Time passed, but the collection continued to grow. 98,850 entries are almost twice the amount compared to ten minutes ago. The internal heuristics now mark it as “potentially leaking”.

11:17 – The leak is growing

The overview is showing the growth of the leak. Garbage Collection activation would be also drawn here to visualize effects of using SoftReferences.

11:30 – Showing the memory leak

The Content Inspection shows us what is inside the Collection. In this case there are now 118,990 java.lang.String objects with a total size of 20MB.
AppDynamics can also dump the collection and its contents to disc to allow a more detailed analysis of the contents.

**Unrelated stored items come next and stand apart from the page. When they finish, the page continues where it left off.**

-- ==== Sys2Proof/Safety.lean ====
section
/-! DEFINITION. What a safe run is, and the terms in which claims are stated: a firing's turn, the state in which it has
settled, and the canonical form of every memory. -/

namespace Sys2Proof.Machine

/-- The step answers a next state. -/
def Runs (s : State) : Prop := ∃ t, step s = .next t

/-! ### Firings (R99, R330) -/

/-- It is the turn of firing f: its predicate matched, and no NULL token reached a port that it reads. -/
def Turn (s : State) (f : Firing) : Prop := s.cur = some f ∧ f.off = false

/-- The tokens on their way from slot j: one for each target that is not empty (R312, R330). -/
def sent (j : Nat) (h : Hdr) (tok : Token) : List Operand :=
  ([h.t1, h.t2].filter (fun t => decide (t.d ≠ 0))).map (fun t =>
    ({ slot := (j + t.d.toNat) % 128, port := t.port, tok := tok, stored := false } : Operand))

/-- The firing's turn is over: its slot has settled and tokens are on the mesh of its tile. Nothing else differs. -/
def settledWith (s : State) (f : Firing) (how : How) (toks : List Operand) : State :=
  ({ s with cur := none } : State).modFabric f.tile (fun x => { x with
    settled := x.settled ++ [({ slot := f.slot, key := f.key, how := how } : Settled)], mesh := x.mesh ++ toks })

/-- The instruction has fired and delivered one token to its targets. Nothing else differs. -/
def delivered (s : State) (f : Firing) (h : Hdr) (tok : Token) : State := settledWith s f .fired (sent f.slot h tok)

/-- The instruction has fired and its effect is held for its block or tag, with the scope that it carries (R222). Nothing else
differs. -/
def holdingAt (s : State) (f : Firing) (tagged : Bool) (e : Effect) (scope : BitVec 2) (toks : List Operand) : State :=
  ({ s with cur := none } : State).modFabric f.tile (fun x => { x with
    settled := x.settled ++ [({ slot := f.slot, key := f.key, how := .fired } : Settled)], mesh := x.mesh ++ toks
    held := x.held ++
      [({ slot := f.slot, key := f.key, tagged := tagged, eff := e, anc := f.anc, scope := scope } : Held)] })

/-- The instruction has fired and its effect, which carries no scope, is held for its block or tag. Nothing else differs. -/
def holding (s : State) (f : Firing) (tagged : Bool) (e : Effect) (toks : List Operand) : State := holdingAt s f tagged e 0 toks

/-- The state in which one instruction has fired and a write of its register is kept until commit (R334). -/
def keeping (s : State) (f : Firing) (w : HeldWr) : State :=
  ({ s with cur := none } : State).modFabric f.tile (fun x => { x with
    settled := x.settled ++ [({ slot := f.slot, key := f.key, how := .fired } : Settled)], wrs := x.wrs ++ [w] })

/-- One token is on its way to one target of slot j, unless the target is empty (R312). -/
def sentTo (j : Nat) (t : Target) (tok : Token) : List Operand :=
  if t.d = 0 then [] else [({ slot := (j + t.d.toNat) % 128, port := t.port, tok := tok, stored := false } : Operand)]

/-- The state in which an exit has fired (R106, R350). -/
def exiting (s : State) (f : Firing) (dest : ExitTo) : State :=
  ({ s with cur := none } : State).modFabric f.tile (fun x => { x with
    settled := x.settled ++ [({ slot := f.slot, key := f.key, how := .fired } : Settled)]
    exit := some { slot := f.slot, key := f.key, dest := dest } })

/-- The state in which a float instruction has delivered an encoding and its flags wait for commit (R263, R347). -/
def floating (s : State) (f : Firing) (h : Hdr) (v : Word) (fl : BitVec 6) : State :=
  let toks := sent f.slot h (resultToken f v f.eos)
  if fl = 0 then settledWith s f .fired toks else holding s f false (.flags fl) toks

/-- The state in which a tracked instruction has fired and waits (R104). -/
def waiting (s : State) (f : Firing) (on : WaitOn) : State :=
  ({ s with cur := none } : State).modFabric f.tile (fun x => { x with
    settled := x.settled ++ [({ slot := f.slot, key := f.key, how := .fired } : Settled)]
    waits := x.waits ++ [({ slot := f.slot, key := f.key, on := on } : Waiting)] })

/-- The firing is not one of a tag of an iterating block (R127). -/
def BlockWide (s : State) (f : Firing) : Prop := (isLoop s f.tile && f.key.isSome) = false

/-- A class M access as its firing sends it (R354): `got` is what it brings back, once it has been performed. -/
def accessBy (s : State) (f : Firing) (m : MField) (op : MemOp) (c : Ctx) (p : Place) (a : Word) (data : BitVec 128)
    (acq : Bool) (got : Option Loaded) : Pend :=
  { id := s.nextId + 1, who := .firing f.tile c.id f.slot f.key, op := op, place := p, addr := a
    info1 := memInfo1 m.k.toNat (opSize op) (opWrites op) 0, data := data, dtag := false, expect := tokVal f.third
    acq := acq, rel := false, scope := m.scope, anc := f.anc, party := c.id, tenant := c.tenant, sent := false, port := 0
    got := got, since := s.now }

/-- What a read leaves of the elements read ahead: none, where it has found its line or word full, which is an acquire (R226, R292);
elsewhere those that share no byte with it (R230). -/
def acquiring (s : State) (t : Nat) (op : MemOp) (p : Place) : State := if hasState p then acquire s t else dropRead s t op p

/-- The access of a firing is not one that an abandoned run of its block has performed or sent already, nor one that a handler
has performed for it (R105, R160). -/
def Anew (s : State) (f : Firing) (c : Ctx) : Prop :=
  replayEntry c f.slot f.key = none ∧ lostPend s c f.slot f.key = none

/-- The state in which a class M instruction has fired and its access is under way. Nothing else differs. -/
def accessing (s : State) (f : Firing) (e : Pend) : State :=
  let t := settledWith s f .fired []
  { t with nextId := t.nextId + 1, pend := t.pend ++ [e] }

/-- The completion token of a class M form that has OE set (R355): value 0, and what it leads to is chained behind it. -/
def completionOf (f : Firing) (h : Hdr) (m : MField) : List Operand :=
  if m.oe then sentTo f.slot h.t2 { resultToken f 0 false with
    anc := if f.anc.contains f.slot then f.anc else f.slot :: f.anc } else []

/-- The access of a class M firing passes every check of R139: its state after the translation, its place and address. -/
def Reaches (s : State) (f : Firing) (c : Ctx) (m : MField) (op : MemOp) (s1 : State) (p : Place) (a : Word) : Prop :=
  resolve { s with cur := none } f.tile m.k.toNat (c.kreg m.k.toNat) (tokVal f.left + m.off.signExtend 64) op
    (isSupervisor s f.tile) { bits := (accessData op f).1, tag := (accessData op f).2 } = (s1, .ok (p, a))

/-- A trap of a port (R293, R295, R303): its record names the port, and where the port is armed the element at its position, the
direction and the position, beside an underlying cause that is free; two free values have been drawn. -/
def PortTraps (i : Instr) (s s1 : State) (f : Firing) (cause port : Nat) (q : SPort) : Prop :=
  ∃ info0 info1 : Word, exec i s = .next (trapFiring { s1 with freeCtr := s1.freeCtr + 2 } f cause info0 info1) ∧
    info1.toNat % 8 = port ∧
    (q.armed = true → info0 = elementAddr q q.work.pos ∧ info1.getLsbD 3 = patOut q.record ∧
      info1.toNat / 16 % 16 = 0 ∧ info1.toNat / 65536 = q.work.pos % 2 ^ 48)

/-- A place is not at a far member. -/
def Near (p : Place) : Prop := ∀ a, p ≠ .league a

/-- The instruction computes one value from its operands and delivers it, and nothing else differs (R330). -/
def Computes (i : Instr) (s : State) (f : Firing) (h : Hdr) (v : Word) : Prop :=
  exec i s = .next (delivered s f h (resultToken f v f.eos))

/-- The instruction fires without a result, and its effect waits for its block or tag; nothing else differs (R104). -/
def Holds (i : Instr) (s : State) (f : Firing) (tagged : Bool) (e : Effect) : Prop :=
  exec i s = .next (holding s f tagged e [])

/-- The instruction traps at firing: it counts as fired, gives no token, and has none of its effect (R297). -/
def Traps (i : Instr) (s : State) (f : Firing) (cause : Nat) (info0 info1 : Word) : Prop :=
  exec i s = .next (trapFiring { s with cur := none } f cause info0 info1)

/-- The operand width under W (R331). -/
def operandBits (w : Bool) : Nat := if w then 32 else 64

/-- An operand that a signed reader reads (R331). -/
def signedArg (w : Bool) (x : Word) : Int := if w then (x.setWidth 32).toInt else x.toInt

/-- An operand that an unsigned reader reads (R331). -/
def unsignedArg (w : Bool) (x : Word) : Nat := x.toNat % 2 ^ operandBits w

/-- A result delivered modulo 2^64, or with W = 1 as sext(r[31:0], 32) (R331, R342). -/
def signedResult (w : Bool) (r : Int) : Word := if w then (BitVec.ofInt 32 r).signExtend 64 else BitVec.ofInt 64 r

/-- A result delivered modulo 2^64, or with W = 1 as zext(r[31:0], 32) (R331, R342). -/
def unsignedResult (w : Bool) (r : Nat) : Word := BitVec.ofNat 64 (r % 2 ^ operandBits w)

/-! ### Memories -/

/-- Every byte memory of the machine, every tenant's mailbox words and the ASID generations are in canonical form. -/
def MemoriesWf (s : State) : Prop :=
  twf 0 s.asidGen = true ∧ (∀ x ∈ s.tenants, twf 0 x.mbox = true ∧ twf false x.mfull = true) ∧ s.host.wf = true ∧
  s.sweep.wf = true ∧ s.ctl.attrep.wf = true ∧ (∀ x ∈ s.tiles, x.mem.wf = true) ∧ (∀ i ∈ s.images, i.mem.wf = true) ∧
  (∀ x ∈ s.fills, Memory.wf x.content = true) ∧ (∀ q ∈ s.queues, q.desc.wf = true)

end Sys2Proof.Machine
end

11:38 – Identifying the root cause

By using an Access Tracking Session AppDynamics finds out who is creating this memory leak. While you might come up to this point using heap dumps, the listing of the call hierarchy is something special. LinkedLists containing Strings could have been used everywhere, but this leaking LinkedList is used by the “newbookmark” business transaction.
The BookmarkDaoImpl is appending Strings to that list in line 50. However, AppDynamics did not see any code reading or deleting from this list.

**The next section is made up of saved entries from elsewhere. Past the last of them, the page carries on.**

/-- R104, R209, R210, R369 to R371, R379: fences, queue fences, BINIT and BARR are held for their block; BWAIT resolves at once
where its barrier has passed the tile's arrival phase and waits elsewhere; WAITQ resolves at once, as an acquire, where the
queues it names hold nothing of another block, and waits elsewhere; WFE resolves at once where EV is set,
which it clears, and waits elsewhere. -/
def Obligations.Synchronisation : Prop :=
  ∀ (s : State) (f : Firing) (h : Hdr) (kinds q : BitVec 4) (scope : BitVec 3) (b : BitVec 2) (c : Ctx), Turn s f →
    f.eos = false → BlockWide s f → (s.tile f.tile).ctx = some c →
    let phase := (s.barrierOf c b.toNat).phase
    let mine := (c.arrival[b.toNat]?.getD none).getD phase
    let x := s.fabric f.tile
    let others : Prop := ∀ w ∈ x.waits, waitOver s c x.inst w = false
    let quiet : Prop := ∀ j, j < 4 → q.getLsbD j = true → queueQuiet s c x.inst j = true
    Holds (.fence h kinds scope) s f false (.fence kinds scope.toNat) ∧
    Holds (.qfence h q) s f false (.qfence q) ∧
    Holds (.binit h b) s f false (.binit b.toNat (tokVal f.left)) ∧
    Holds (.barr h b) s f false (.barr b.toNat) ∧
    (mine < phase → exec (.bwait h b) s = .next (settledWith s f .fired [])) ∧
    (phase ≤ mine → others → exec (.bwait h b) s = .next (waiting s f (.barrier b.toNat mine))) ∧
    (quiet → others → exec (.waitq h q) s = .next (acquire (settledWith s f .fired []) f.tile)) ∧
    (¬quiet → others → exec (.waitq h q) s = .next (waiting s f (.queues q))) ∧
    (c.ev = true → exec (.wfe h) s = .next ((settledWith s f .fired []).modCtx f.tile (fun c => { c with ev := false }))) ∧
    (c.ev = false → others → exec (.wfe h) s = .next (waiting s f (.event s.now)))

/-- R127, R285: a form that is block-wide only, SPPOS by R285 among them, traps with cause 0x08 when it fires for a tag of
an iterating block. R300, R324, R374 to R378: the supervisor-only instructions trap with cause 0x0A at firing in a user
block. (That in a user block this comes before the 0x08 of a block-wide-only form that fires for a tag is the model's
reading, log 49.) -/
def Obligations.RestrictedForms : Prop :=
  (∀ (s : State) (f : Firing) (h : Hdr) (q k : BitVec 4) (b : BitVec 2) (p : BitVec 3) (n : BitVec 12) (c : Ctx), Turn s f →
    f.eos = false → isLoop s f.tile = true → f.key.isSome = true → (s.tile f.tile).ctx = some c →
    Traps (.qfence h q) s f 0x08 0 0 ∧ Traps (.binit h b) s f 0x08 0 0 ∧ Traps (.barr h b) s f 0x08 0 0 ∧
    Traps (.bwait h b) s f 0x08 0 0 ∧ Traps (.waitq h q) s f 0x08 0 0 ∧ Traps (.wfe h) s f 0x08 0 0 ∧
    Traps (.sparm h k p) s f 0x08 0 0 ∧ Traps (.spdis h p) s f 0x08 0 0 ∧ Traps (.spskip h p) s f 0x08 0 0 ∧
    Traps (.sppos h p) s f 0x08 0 0 ∧ Traps (.tlbiVa h) s f 0x08 0 0 ∧ Traps (.tlbiCtx h) s f 0x08 0 0 ∧
    (isSupervisor s f.tile = true → Traps (.csrw h n) s f 0x08 0 0 ∧ Traps (.tlbiAsid h) s f 0x08 0 0 ∧
      Traps (.tlbiAll h) s f 0x08 0 0 ∧ Traps (.asidrt h) s f 0x08 0 0)) ∧
  (∀ (s : State) (f : Firing) (h : Hdr) (n : BitVec 12), Turn s f → f.eos = false → isSupervisor s f.tile = false →
    Traps (.csrr h n) s f 0x0A 0 0 ∧ Traps (.csrw h n) s f 0x0A 0 0 ∧ Traps (.tlbiAsid h) s f 0x0A 0 0 ∧
    Traps (.tlbiAll h) s f 0x0A 0 0 ∧ Traps (.asidrt h) s f 0x0A 0 0 ∧ Traps (.tret h) s f 0x0A 0 0)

So we now got all the information we need to fix this memory leak:

• We can see the potentially leaking structures.
• We get notified about leaks automatically.
• We can see the contents of those structures.
• Business transactions (Use Cases) responsible for creating the leak are identified.
• Accessing code is recorded and shown.

The final decision on whether this is a memory leak or just strange code is of course still up to the developer.

Wrap Up

It is possible to find memory leaks at runtime without creating heap dumps. The information on the invocating code is very useful for correcting memory leaks. Unfortunately, there is no free or open source product for finding leaks in such a way. As you have seen, it is not recommendable to implement it yourself.
AppDynamics has a free 30 day trial which includes the memory leak finder, so you can check for yourself if it is something you can use.